**Your objective**
The listing below holds a line with "with cs := v" and a later line with "def highByte (w". Write out those two lines and every line between them, exactly, and nothing else.

**Given records**
-- ==== Sys2Proof/Machine/Flags.lean ====
section
/-! DEFINITION. The block has no flags or condition codes (10_state.md R30). What a request reports instead is its response:
the status and cause codes and the four response shapes (30_encoding.md R78, R79; 60_exceptions.md R262). -/

namespace Sys2Proof.Machine

/-- Status codes (30_encoding.md R79). -/
def Status.code : Status → Nat
  | .ok => 0
  | .na => 1
  | .busError => 2
  | .fatal => 3

/-- The content of `DIAG.cause`, an 8-bit code (60_exceptions.md R262, 10_state.md R32). -/
def Cause.code : Cause → Byte
  | .noFatal => 0
  | .registerModeEa => 1
  | .badRegister16 => 2
  | .malformedRequest => 3

/-- `OK(v, c)` of a 16-bit read (30_encoding.md R78). -/
def Response.okRead16 (v : Word) (c : Option Cost) : Response := ⟨.ok, v, c, none, .noFatal, 0⟩

/-- `OK(v, c)` of an 8-bit read: `value[7:0] = v`, `value[15:8] = 0` (30_encoding.md R78). -/
def Response.okRead8 (v : Byte) (c : Option Cost) : Response := Response.okRead16 (v.setWidth 16) c

/-- `OK(c)` of a write: no value (30_encoding.md R78). -/
def Response.okWrite (c : Option Cost) : Response := ⟨.ok, 0, c, none, .noFatal, 0⟩

/-- `NA` (30_encoding.md R78, 60_exceptions.md R249). -/
def Response.notApplicable : Response := ⟨.na, 0, none, none, .noFatal, 0⟩

/-- `BUS_ERROR(e)` (60_exceptions.md R247). -/
def Response.busFailed (e : BusError) : Response := ⟨.busError, 0, none, some e, .noFatal, 0⟩

/-- `FATAL(cause)` with the request word (60_exceptions.md R244). -/
def Response.fatalled (c : Cause) (w : ReqWord) : Response := ⟨.fatal, 0, none, none, c, w⟩

end Sys2Proof.Machine
end

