-- ==== Sys2Proof/Machine/Registers.lean ====
section
/-! DEFINITION. Reading and writing the register file by identity (00_scope.md R9, 10_state.md R21 to R25). -/

namespace Sys2Proof.Machine

/-- `x[r]` (00_scope.md R9). -/
def RegFile.get (x : RegFile) : Reg16 → Word
  | .ax => x.ax
  | .bx => x.bx
  | .cx => x.cx
  | .dx => x.dx
  | .sp => x.sp
  | .bp => x.bp
  | .si => x.si
  | .di => x.di
  | .cs => x.cs
  | .ds => x.ds
  | .es => x.es
  | .ss => x.ss

/-- `x[r] <- v` (00_scope.md R9). -/
def RegFile.set (x : RegFile) (r : Reg16) (v : Word) : RegFile :=
  match r with
  | .ax => { x with ax := v }
  | .bx => { x with bx := v }
  | .cx => { x with cx := v }
  | .dx => { x with dx := v }
  | .sp => { x with sp := v }
  | .bp => { x with bp := v }
  | .si => { x with si := v }
  | .di => { x with di := v }
  | .cs => { x with cs := v }
  | .ds => { x with ds := v }
  | .es => { x with es := v }
  | .ss => { x with ss := v }

/-- `P(h)`, the 16-bit register a half belongs to (10_state.md R23). The pairing by first letter is the spec's from general
knowledge (93_implementation_defined.md G1): PRESUMED, log 14. -/
def pairOf : Reg8 → Reg16
  | .ah | .al => .ax
  | .bh | .bl => .bx
  | .ch | .cl => .cx
  | .dh | .dl => .dx

/-- Whether a half is the high one (10_state.md R23). -/
def isHigh : Reg8 → Bool
  | .ah | .bh | .ch | .dh => true
  | .al | .bl | .cl | .dl => false

/-- `w[7:0]`. -/
def lowByte (w : Word) : Byte := w.extractLsb' 0 8

/-- `w[15:8]`. -/
def highByte (w : Word) : Byte := w.extractLsb' 8 8

/-- `(w & 0xFF00) | zext_16(v)` (10_state.md R25). -/
def withLowByte (w : Word) (v : Byte) : Word := (w &&& 0xFF00#16) ||| v.setWidth 16

/-- `(w & 0x00FF) | (zext_16(v) << 8)` (10_state.md R25). -/
def withHighByte (w : Word) (v : Byte) : Word := (w &&& 0x00FF#16) ||| (v.setWidth 16 <<< 8)

/-- `x8[h]` (10_state.md R24). -/
def RegFile.getHalf (x : RegFile) (h : Reg8) : Byte :=
  if isHigh h then highByte (x.get (pairOf h)) else lowByte (x.get (pairOf h))

/-- `x8[h] <- v` (10_state.md R25). -/
def RegFile.setHalf (x : RegFile) (h : Reg8) (v : Byte) : RegFile :=
  x.set (pairOf h)
    (if isHigh h then withHighByte (x.get (pairOf h)) v else withLowByte (x.get (pairOf h)) v)

end Sys2Proof.Machine
end

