-- ==== Sys2Proof/Machine/Service.lean ====
section
/-! DEFINITION. Serving the surroundings: a request word is decoded and run (60_exceptions.md R250), and what the surroundings
do next is taken one at a time (70_reset_and_hazards.md R288). -/

namespace Sys2Proof.Machine

/-- One request word, in the order of 60_exceptions.md R250: a halted block has no step; a malformed word is
`FATAL(MALFORMED_REQUEST)`; any other runs its request. -/
def serveRequest (w : ReqWord) (s : State) : StepResult :=
  if s.halted then .fault .halted
  else
    match decode w with
    | .ok i => exec i s
    | .malformed _ => .next (fatalEntry .malformedRequest w s)

/-- No input: a ready block waits (70_reset_and_hazards.md R272), a halted one has no step (60_exceptions.md R245).
That waiting is a step that changes nothing is a DESIGN CHOICE (safe), log 10. -/
def idle (s : State) : StepResult := accept s s

/-- The next move of the surroundings (70_reset_and_hazards.md R288(a)). Reset and a change behind the bus reach a halted
block too (60_exceptions.md R246, R261). -/
def serveNext (s : State) : StepResult :=
  match s.inputs with
  | [] => idle s
  | .request w :: rest => serveRequest w { s with inputs := rest }
  | .reset :: rest => .next (applyReset { s with inputs := rest })
  | .bus b :: rest => .next { s with inputs := rest, bus := b }

/-- The next thing the surroundings do is to issue this request word. -/
def placeRequest (w : ReqWord) (s : State) : State := { s with inputs := .request w :: s.inputs }

end Sys2Proof.Machine
end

**Exercise response**
  | .cs => { x with cs := v }
  | .ds => { x with ds := v }
  | .es => { x with es := v }
  | .ss => { x with ss := v }

/-- `P(h)`, the 16-bit register a half belongs to (10_state.md R23). The pairing by first letter is the spec's from general
knowledge (93_implementation_defined.md G1): PRESUMED, log 14. -/
def pairOf : Reg8 → Reg16
  | .ah | .al => .ax
  | .bh | .bl => .bx
  | .ch | .cl => .cx
  | .dh | .dl => .dx

/-- Whether a half is the high one (10_state.md R23). -/
def isHigh : Reg8 → Bool
  | .ah | .bh | .ch | .dh => true
  | .al | .bl | .cl | .dl => false

/-- `w[7:0]`. -/
def lowByte (w : Word) : Byte := w.extractLsb' 0 8

/-- `w[15:8]`. -/
def highByte (w : Word) : Byte := w.extractLsb' 8 8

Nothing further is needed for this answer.